§ **TASK REQUIREMENTS**
Go through the entries below and print, exactly, the lines starting at the one with "theorem State.stepSanitize_kept (s" and ending at the one with "theorem State.stepLate_kept (s", keeping both ends and no others.

[Saved entries]
▶

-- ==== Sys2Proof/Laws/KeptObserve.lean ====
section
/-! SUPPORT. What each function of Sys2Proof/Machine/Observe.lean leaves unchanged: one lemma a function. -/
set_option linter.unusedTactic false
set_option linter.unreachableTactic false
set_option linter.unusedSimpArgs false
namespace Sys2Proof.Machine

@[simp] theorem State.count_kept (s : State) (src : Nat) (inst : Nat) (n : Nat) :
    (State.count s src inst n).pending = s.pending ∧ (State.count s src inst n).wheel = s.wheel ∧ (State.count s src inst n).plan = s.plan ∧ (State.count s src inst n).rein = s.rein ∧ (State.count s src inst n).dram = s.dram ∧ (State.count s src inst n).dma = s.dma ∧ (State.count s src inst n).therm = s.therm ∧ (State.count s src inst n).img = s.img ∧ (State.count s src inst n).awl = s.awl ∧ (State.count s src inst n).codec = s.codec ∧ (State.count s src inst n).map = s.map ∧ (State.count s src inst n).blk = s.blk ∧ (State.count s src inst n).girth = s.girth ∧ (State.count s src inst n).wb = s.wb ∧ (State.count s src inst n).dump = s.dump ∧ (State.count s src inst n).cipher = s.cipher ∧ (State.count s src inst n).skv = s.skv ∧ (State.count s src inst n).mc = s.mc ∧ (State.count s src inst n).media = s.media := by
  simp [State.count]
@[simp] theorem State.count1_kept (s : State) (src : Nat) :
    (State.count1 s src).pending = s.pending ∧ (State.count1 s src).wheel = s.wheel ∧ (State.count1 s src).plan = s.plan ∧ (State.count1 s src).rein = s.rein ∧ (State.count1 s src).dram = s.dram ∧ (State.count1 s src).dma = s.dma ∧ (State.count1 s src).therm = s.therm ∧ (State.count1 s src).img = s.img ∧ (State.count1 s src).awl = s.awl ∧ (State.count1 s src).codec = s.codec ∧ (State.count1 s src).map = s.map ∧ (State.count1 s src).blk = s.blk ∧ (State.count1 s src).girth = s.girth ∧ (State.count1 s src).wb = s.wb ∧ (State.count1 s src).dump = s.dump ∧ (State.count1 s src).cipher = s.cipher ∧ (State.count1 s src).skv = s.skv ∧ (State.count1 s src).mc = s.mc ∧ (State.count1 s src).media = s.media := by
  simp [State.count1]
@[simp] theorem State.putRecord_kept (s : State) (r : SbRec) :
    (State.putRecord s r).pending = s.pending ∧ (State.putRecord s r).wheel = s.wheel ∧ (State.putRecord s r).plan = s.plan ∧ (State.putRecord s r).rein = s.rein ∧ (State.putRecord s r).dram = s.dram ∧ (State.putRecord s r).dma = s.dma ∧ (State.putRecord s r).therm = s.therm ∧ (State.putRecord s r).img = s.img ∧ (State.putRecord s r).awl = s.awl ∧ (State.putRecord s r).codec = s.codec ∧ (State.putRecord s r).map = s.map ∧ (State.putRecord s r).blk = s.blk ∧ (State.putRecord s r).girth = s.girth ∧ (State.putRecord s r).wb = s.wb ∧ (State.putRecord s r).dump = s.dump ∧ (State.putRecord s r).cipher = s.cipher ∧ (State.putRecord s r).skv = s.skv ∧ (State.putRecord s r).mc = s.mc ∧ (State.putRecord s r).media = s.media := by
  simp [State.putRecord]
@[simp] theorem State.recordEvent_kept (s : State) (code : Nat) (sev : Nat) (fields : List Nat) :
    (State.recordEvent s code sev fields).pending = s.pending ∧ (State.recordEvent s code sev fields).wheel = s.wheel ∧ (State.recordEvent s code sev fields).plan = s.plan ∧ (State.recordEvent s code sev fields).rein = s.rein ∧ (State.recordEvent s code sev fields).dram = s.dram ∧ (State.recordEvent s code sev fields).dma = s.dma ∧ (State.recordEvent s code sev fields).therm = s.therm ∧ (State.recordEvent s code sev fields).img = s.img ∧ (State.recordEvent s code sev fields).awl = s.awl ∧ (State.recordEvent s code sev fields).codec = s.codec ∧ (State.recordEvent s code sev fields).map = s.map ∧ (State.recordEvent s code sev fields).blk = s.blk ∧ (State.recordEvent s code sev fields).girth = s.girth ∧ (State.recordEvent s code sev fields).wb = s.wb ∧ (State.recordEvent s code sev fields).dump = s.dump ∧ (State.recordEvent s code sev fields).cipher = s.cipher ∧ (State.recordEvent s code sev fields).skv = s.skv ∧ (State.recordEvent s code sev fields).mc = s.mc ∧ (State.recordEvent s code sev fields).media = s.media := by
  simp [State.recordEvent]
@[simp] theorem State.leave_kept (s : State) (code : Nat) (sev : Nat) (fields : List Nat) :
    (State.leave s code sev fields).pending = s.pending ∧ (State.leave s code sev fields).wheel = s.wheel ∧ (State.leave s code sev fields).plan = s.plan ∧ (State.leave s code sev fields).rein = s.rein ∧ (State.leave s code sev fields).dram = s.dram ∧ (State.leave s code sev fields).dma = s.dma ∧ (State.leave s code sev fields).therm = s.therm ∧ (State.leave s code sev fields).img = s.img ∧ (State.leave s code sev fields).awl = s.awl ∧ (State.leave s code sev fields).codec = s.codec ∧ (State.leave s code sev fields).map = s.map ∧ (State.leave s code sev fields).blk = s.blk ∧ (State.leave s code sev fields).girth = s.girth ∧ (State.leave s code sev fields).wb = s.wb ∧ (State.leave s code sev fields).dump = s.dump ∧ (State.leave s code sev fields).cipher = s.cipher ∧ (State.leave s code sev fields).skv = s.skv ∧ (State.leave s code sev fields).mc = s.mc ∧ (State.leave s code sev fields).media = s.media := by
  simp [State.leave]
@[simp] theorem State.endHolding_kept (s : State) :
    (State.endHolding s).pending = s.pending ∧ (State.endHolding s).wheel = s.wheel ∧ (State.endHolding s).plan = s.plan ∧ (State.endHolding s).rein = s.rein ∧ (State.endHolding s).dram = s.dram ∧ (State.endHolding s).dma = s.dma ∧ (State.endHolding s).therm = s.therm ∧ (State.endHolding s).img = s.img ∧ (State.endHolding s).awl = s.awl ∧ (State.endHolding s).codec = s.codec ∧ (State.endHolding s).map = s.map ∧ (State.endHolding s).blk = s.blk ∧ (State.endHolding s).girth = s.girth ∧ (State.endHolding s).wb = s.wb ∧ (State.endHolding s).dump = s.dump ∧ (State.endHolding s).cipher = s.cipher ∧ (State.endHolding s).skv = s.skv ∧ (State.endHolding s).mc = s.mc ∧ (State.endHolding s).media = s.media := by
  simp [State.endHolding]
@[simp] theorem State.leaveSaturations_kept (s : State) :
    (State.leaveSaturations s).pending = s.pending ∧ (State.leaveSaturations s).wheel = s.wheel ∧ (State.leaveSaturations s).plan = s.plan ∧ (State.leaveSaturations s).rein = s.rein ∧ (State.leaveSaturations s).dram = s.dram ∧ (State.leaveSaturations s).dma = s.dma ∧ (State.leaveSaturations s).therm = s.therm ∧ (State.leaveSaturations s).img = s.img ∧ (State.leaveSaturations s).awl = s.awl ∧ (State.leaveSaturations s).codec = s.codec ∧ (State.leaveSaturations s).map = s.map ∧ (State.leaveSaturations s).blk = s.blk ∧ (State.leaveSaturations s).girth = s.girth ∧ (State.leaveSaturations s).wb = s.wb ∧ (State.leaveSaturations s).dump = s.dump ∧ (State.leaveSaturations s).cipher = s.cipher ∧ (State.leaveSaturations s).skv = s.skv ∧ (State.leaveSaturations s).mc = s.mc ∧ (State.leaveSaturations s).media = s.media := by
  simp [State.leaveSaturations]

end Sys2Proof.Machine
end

◀
▶

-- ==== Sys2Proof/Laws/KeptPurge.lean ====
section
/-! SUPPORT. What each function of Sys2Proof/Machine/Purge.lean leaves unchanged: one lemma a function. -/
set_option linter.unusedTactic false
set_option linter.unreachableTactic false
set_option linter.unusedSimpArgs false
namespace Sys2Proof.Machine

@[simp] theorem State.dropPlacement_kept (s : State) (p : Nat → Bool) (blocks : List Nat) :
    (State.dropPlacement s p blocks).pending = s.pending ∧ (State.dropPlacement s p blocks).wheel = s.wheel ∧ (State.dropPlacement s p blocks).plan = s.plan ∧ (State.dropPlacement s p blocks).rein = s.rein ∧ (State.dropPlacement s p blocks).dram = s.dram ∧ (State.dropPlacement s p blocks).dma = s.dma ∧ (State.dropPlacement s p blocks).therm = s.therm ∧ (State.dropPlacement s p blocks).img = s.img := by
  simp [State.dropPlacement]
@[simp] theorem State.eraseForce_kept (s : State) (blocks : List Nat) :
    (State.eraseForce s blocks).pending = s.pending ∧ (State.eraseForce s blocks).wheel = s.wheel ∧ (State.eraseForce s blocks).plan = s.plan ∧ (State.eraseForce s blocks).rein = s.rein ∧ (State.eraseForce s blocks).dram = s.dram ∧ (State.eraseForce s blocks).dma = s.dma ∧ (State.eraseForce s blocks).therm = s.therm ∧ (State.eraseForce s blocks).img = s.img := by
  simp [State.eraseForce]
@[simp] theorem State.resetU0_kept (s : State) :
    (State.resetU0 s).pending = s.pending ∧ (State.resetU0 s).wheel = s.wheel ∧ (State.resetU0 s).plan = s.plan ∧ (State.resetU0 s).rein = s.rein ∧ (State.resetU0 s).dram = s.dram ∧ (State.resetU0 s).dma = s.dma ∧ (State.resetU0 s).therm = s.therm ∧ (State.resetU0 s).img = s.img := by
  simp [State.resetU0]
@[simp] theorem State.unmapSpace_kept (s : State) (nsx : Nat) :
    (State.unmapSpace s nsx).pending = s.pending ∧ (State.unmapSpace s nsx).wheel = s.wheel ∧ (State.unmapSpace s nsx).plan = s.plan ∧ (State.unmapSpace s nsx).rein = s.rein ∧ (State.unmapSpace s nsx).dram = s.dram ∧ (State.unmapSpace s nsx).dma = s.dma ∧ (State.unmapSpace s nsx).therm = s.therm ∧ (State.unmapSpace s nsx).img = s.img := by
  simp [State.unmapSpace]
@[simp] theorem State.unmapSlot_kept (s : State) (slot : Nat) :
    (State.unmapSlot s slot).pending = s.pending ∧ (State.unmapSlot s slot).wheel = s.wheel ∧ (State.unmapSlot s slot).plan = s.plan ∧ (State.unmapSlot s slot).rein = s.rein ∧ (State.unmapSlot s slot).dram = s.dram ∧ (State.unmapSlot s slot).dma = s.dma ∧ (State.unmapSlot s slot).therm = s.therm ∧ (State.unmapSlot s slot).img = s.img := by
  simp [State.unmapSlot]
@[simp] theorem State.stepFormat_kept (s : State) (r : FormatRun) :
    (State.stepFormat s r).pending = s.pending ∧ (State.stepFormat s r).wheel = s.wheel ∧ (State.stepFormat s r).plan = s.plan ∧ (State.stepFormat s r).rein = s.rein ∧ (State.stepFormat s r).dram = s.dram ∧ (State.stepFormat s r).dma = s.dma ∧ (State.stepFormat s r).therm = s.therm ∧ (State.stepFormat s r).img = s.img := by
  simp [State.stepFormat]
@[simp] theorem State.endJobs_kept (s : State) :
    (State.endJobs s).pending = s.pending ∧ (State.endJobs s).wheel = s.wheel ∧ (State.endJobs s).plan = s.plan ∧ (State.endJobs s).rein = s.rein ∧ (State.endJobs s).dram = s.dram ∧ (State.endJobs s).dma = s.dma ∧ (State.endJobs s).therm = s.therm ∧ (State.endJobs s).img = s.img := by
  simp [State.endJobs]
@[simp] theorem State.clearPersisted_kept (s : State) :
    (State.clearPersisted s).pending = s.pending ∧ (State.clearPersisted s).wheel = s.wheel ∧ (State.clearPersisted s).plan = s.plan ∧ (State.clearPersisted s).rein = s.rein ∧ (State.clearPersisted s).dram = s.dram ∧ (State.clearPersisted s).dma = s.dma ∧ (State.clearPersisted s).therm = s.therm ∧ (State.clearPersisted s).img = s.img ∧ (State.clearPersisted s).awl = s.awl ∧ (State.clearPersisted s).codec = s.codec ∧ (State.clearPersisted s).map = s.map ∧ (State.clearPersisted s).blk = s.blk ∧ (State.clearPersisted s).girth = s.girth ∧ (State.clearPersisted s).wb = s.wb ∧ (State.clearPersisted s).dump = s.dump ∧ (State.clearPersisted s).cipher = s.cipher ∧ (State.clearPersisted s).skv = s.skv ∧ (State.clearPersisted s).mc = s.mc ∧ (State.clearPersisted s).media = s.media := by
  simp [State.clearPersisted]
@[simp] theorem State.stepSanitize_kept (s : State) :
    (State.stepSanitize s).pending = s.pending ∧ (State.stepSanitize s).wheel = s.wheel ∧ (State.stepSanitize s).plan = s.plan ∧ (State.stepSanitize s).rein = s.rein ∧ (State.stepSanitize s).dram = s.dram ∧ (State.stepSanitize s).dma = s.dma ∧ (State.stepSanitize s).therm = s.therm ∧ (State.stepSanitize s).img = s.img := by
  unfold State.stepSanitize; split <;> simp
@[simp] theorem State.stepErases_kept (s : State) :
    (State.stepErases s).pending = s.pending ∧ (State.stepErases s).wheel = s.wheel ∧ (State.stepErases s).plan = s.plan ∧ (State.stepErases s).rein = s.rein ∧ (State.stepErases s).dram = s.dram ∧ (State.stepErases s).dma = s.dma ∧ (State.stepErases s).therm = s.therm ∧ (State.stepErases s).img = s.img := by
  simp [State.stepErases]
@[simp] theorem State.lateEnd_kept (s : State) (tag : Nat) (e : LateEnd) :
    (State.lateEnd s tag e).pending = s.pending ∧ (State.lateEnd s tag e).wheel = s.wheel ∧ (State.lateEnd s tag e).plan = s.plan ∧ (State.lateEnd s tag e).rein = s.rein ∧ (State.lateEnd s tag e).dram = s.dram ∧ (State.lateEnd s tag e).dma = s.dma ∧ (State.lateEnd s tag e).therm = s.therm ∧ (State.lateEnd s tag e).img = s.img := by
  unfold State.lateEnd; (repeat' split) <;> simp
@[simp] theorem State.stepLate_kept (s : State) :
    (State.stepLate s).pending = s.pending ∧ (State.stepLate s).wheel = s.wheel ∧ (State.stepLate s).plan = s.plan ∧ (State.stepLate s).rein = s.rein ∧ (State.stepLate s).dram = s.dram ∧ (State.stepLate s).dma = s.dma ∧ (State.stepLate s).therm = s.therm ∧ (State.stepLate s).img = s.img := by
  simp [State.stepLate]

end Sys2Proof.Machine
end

◀

§ **TASK RESPONSE**
@[simp] theorem State.stepSanitize_kept (s : State) :
    (State.stepSanitize s).pending = s.pending ∧ (State.stepSanitize s).wheel = s.wheel ∧ (State.stepSanitize s).plan = s.plan ∧ (State.stepSanitize s).rein = s.rein ∧ (State.stepSanitize s).dram = s.dram ∧ (State.stepSanitize s).dma = s.dma ∧ (State.stepSanitize s).therm = s.therm ∧ (State.stepSanitize s).img = s.img := by
  unfold State.stepSanitize; split <;> simp
@[simp] theorem State.stepErases_kept (s : State) :
    (State.stepErases s).pending = s.pending ∧ (State.stepErases s).wheel = s.wheel ∧ (State.stepErases s).plan = s.plan ∧ (State.stepErases s).rein = s.rein ∧ (State.stepErases s).dram = s.dram ∧ (State.stepErases s).dma = s.dma ∧ (State.stepErases s).therm = s.therm ∧ (State.stepErases s).img = s.img := by
  simp [State.stepErases]
@[simp] theorem State.lateEnd_kept (s : State) (tag : Nat) (e : LateEnd) :
    (State.lateEnd s tag e).pending = s.pending ∧ (State.lateEnd s tag e).wheel = s.wheel ∧ (State.lateEnd s tag e).plan = s.plan ∧ (State.lateEnd s tag e).rein = s.rein ∧ (State.lateEnd s tag e).dram = s.dram ∧ (State.lateEnd s tag e).dma = s.dma ∧ (State.lateEnd s tag e).therm = s.therm ∧ (State.lateEnd s tag e).img = s.img := by
  unfold State.lateEnd; (repeat' split) <;> simp
@[simp] theorem State.stepLate_kept (s : State) :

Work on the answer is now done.